_TASK DIRECTIONS_.
Each line in the entries below that holds the string "split" is to be listed.

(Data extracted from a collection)
○ ○ ○ ○ ○ ○ ○

theorem timeBound_kept (s : State) (core slot waited : Nat) (hk : Kept s₀ s) :
    Kept s₀ (timeBound s core slot waited) := by
  unfold timeBound
  repeat' first
    | with_reducible exact hk | with_reducible apply timeFaults_kept | with_reducible apply passCycles_kept | split


/-! ## Stock -/

theorem batchAdmit_kept (s : State) (slot : Nat) (hk : Kept s₀ s) :
    Kept s₀ (batchAdmit s slot) := by
  unfold batchAdmit
  repeat' first
    | with_reducible exact hk | with_reducible assumption | intro _ | with_reducible apply foldl_kept
    | with_reducible apply modPass_kept | with_reducible apply onReads_kept | with_reducible apply admitQuery_kept
    | with_reducible apply admitRay_kept | split | with_reducible apply Kept.leaf

theorem deliverRecord_kept (core slot : Nat) (s : State) (r : Record) (hk : Kept s₀ s) :
    Kept s₀ (deliverRecord core slot s r) := by
  unfold deliverRecord
  repeat' first
    | with_reducible exact hk | with_reducible apply consumePoison_kept | with_reducible apply formSettle_kept
    | with_reducible apply modGroup_kept | split

theorem deliverPen_kept (s : State) (core slot q : Nat) (p : Pen) (u : FoldUpset) (hk : Kept s₀ s) :
    Kept s₀ (deliverPen s core slot q p u) := by
  unfold deliverPen
  repeat' first
    | with_reducible exact hk | with_reducible apply foldl_kept | with_reducible apply countEcc_kept
    | with_reducible apply countDelivery_kept | with_reducible apply recallPen_kept | with_reducible apply poisonItem_kept
    | with_reducible apply modSlice_kept | with_reducible apply deliverRecord_kept

theorem outputs_kept (s : State) (slot : Nat) (inStore : Bool) (ws : List (Nat × List Byte)) (hk : Kept s₀ s) :
    Kept s₀ (outputs s slot inStore ws) := by
  unfold outputs
  repeat' first
    | with_reducible exact hk | with_reducible assumption | intro _ | with_reducible apply passWrites_kept | split
    | with_reducible apply Kept.set | refine storeWrites_wf ?_ _

theorem finishStock_kept (s : State) (slot : Nat) (w : StockWork) (hk : Kept s₀ s) :
    Kept s₀ (finishStock s slot w) := by
  unfold finishStock
  repeat' first
    | with_reducible exact hk | with_reducible assumption | intro _ | with_reducible apply foldl_kept
    | with_reducible apply outputs_kept | with_reducible apply modPass_kept

theorem builderStep_kept (s : State) (core slot : Nat) (g : Group) (hk : Kept s₀ s) :
    Kept s₀ (builderStep s core slot g) := by
  unfold builderStep
  dsimp only
  repeat' first
    | with_reducible exact hk | with_reducible apply finishGroup_kept | with_reducible apply modPass_kept
    | with_reducible apply finishStock_kept | split

theorem penRequest_kept (s : State) (core slot : Nat) (u : FoldUpset) (hk : Kept s₀ s) :
    Kept s₀ (penRequest s core slot u) := by
  unfold penRequest
  dsimp only
  repeat' first
    | with_reducible exact hk | with_reducible apply ageSlices_kept | with_reducible apply finishGroup_kept
    | with_reducible apply deliverPen_kept | with_reducible apply builderStep_kept | split

theorem applyVisit_kept (p : Pass) (r : Record) (s : State) (v : Visit) (hk : Kept s₀ s) :
    Kept s₀ (applyVisit p r s v) := by
  unfold applyVisit
  repeat' first
    | with_reducible exact hk | with_reducible apply degradePass_kept | with_reducible apply countCtx_kept
    | with_reducible apply formSettle_kept | split
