/-! ## logCtx -/

@[simp] theorem logCtx_pending (s : State) (kind code : Byte) (c : Nat) (p : List Byte) : (logCtx s kind code c p).pending = s.pending := rfl
@[simp] theorem logCtx_time (s : State) (kind code : Byte) (c : Nat) (p : List Byte) : (logCtx s kind code c p).time = s.time := rfl
@[simp] theorem logCtx_pins (s : State) (kind code : Byte) (c : Nat) (p : List Byte) : (logCtx s kind code c p).pins = s.pins := rfl
@[simp] theorem logCtx_straps (s : State) (kind code : Byte) (c : Nat) (p : List Byte) : (logCtx s kind code c p).straps = s.straps := rfl
@[simp] theorem logCtx_thr (s : State) (kind code : Byte) (c : Nat) (p : List Byte) : (logCtx s kind code c p).thr = s.thr := rfl
@[simp] theorem logCtx_bring (s : State) (kind code : Byte) (c : Nat) (p : List Byte) : (logCtx s kind code c p).bring = s.bring := rfl
@[simp] theorem logCtx_regs (s : State) (kind code : Byte) (c : Nat) (p : List Byte) : (logCtx s kind code c p).regs = s.regs := rfl
@[simp] theorem logCtx_drover (s : State) (kind code : Byte) (c : Nat) (p : List Byte) : (logCtx s kind code c p).drover = s.drover := rfl
@[simp] theorem logCtx_ctxs (s : State) (kind code : Byte) (c : Nat) (p : List Byte) : (logCtx s kind code c p).ctxs = s.ctxs := rfl
@[simp] theorem logCtx_rings (s : State) (kind code : Byte) (c : Nat) (p : List Byte) : (logCtx s kind code c p).rings = s.rings := rfl
@[simp] theorem logCtx_passes (s : State) (kind code : Byte) (c : Nat) (p : List Byte) : (logCtx s kind code c p).passes = s.passes := rfl
@[simp] theorem logCtx_ports (s : State) (kind code : Byte) (c : Nat) (p : List Byte) : (logCtx s kind code c p).ports = s.ports := rfl
@[simp] theorem logCtx_streams (s : State) (kind code : Byte) (c : Nat) (p : List Byte) : (logCtx s kind code c p).streams = s.streams := rfl
@[simp] theorem logCtx_fold (s : State) (kind code : Byte) (c : Nat) (p : List Byte) : (logCtx s kind code c p).fold = s.fold := rfl
@[simp] theorem logCtx_cores (s : State) (kind code : Byte) (c : Nat) (p : List Byte) : (logCtx s kind code c p).cores = s.cores := rfl
@[simp] theorem logCtx_flocks (s : State) (kind code : Byte) (c : Nat) (p : List Byte) : (logCtx s kind code c p).flocks = s.flocks := rfl
@[simp] theorem logCtx_links (s : State) (kind code : Byte) (c : Nat) (p : List Byte) : (logCtx s kind code c p).links = s.links := rfl
@[simp] theorem logCtx_net (s : State) (kind code : Byte) (c : Nat) (p : List Byte) : (logCtx s kind code c p).net = s.net := rfl
@[simp] theorem logCtx_awl (s : State) (kind code : Byte) (c : Nat) (p : List Byte) : (logCtx s kind code c p).awl = s.awl := rfl
@[simp] theorem logCtx_store (s : State) (kind code : Byte) (c : Nat) (p : List Byte) : (logCtx s kind code c p).store = s.store := rfl
@[simp] theorem logCtx_chip (s : State) (kind code : Byte) (c : Nat) (p : List Byte) : (logCtx s kind code c p).chip = s.chip := rfl
@[simp] theorem logCtx_counters (s : State) (kind code : Byte) (c : Nat) (p : List Byte) : (logCtx s kind code c p).counters = s.counters := rfl
@[simp] theorem logCtx_image (s : State) (kind code : Byte) (c : Nat) (p : List Byte) : (logCtx s kind code c p).image = s.image := rfl
@[simp] theorem logCtx_ctxCounters (s : State) (kind code : Byte) (c : Nat) (p : List Byte) : (logCtx s kind code c p).ctxCounters = s.ctxCounters := rfl
@[simp] theorem logCtx_wrapper (s : State) (kind code : Byte) (c : Nat) (p : List Byte) : (logCtx s kind code c p).wrapper = s.wrapper := rfl
@[simp] theorem logCtx_answer (s : State) (kind code : Byte) (c : Nat) (p : List Byte) : (logCtx s kind code c p).answer = s.answer := rfl
@[simp] theorem logCtx_cmdChan (s : State) (kind code : Byte) (c : Nat) (p : List Byte) : (logCtx s kind code c p).cmdChan = s.cmdChan := rfl
@[simp] theorem logCtx_fabric (s : State) (kind code : Byte) (c : Nat) (p : List Byte) : (logCtx s kind code c p).fabric = s.fabric := rfl
@[simp] theorem logCtx_freeCtr (s : State) (kind code : Byte) (c : Nat) (p : List Byte) : (logCtx s kind code c p).freeCtr = s.freeCtr := rfl
@[simp] theorem logCtx_formed (s : State) (kind code : Byte) (c : Nat) (p : List Byte) : (logCtx s kind code c p).formed = s.formed := rfl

○ ○ ○ ○ ○ ○ ○

_WORKED SOLUTION_.
    | with_reducible exact hk | with_reducible apply timeFaults_kept | with_reducible apply passCycles_kept | split
    | with_reducible apply admitRay_kept | split | with_reducible apply Kept.leaf
    | with_reducible apply modGroup_kept | split
    | with_reducible exact hk | with_reducible assumption | intro _ | with_reducible apply passWrites_kept | split
    | with_reducible apply finishStock_kept | split
    | with_reducible apply deliverPen_kept | with_reducible apply builderStep_kept | split
    | with_reducible apply formSettle_kept | split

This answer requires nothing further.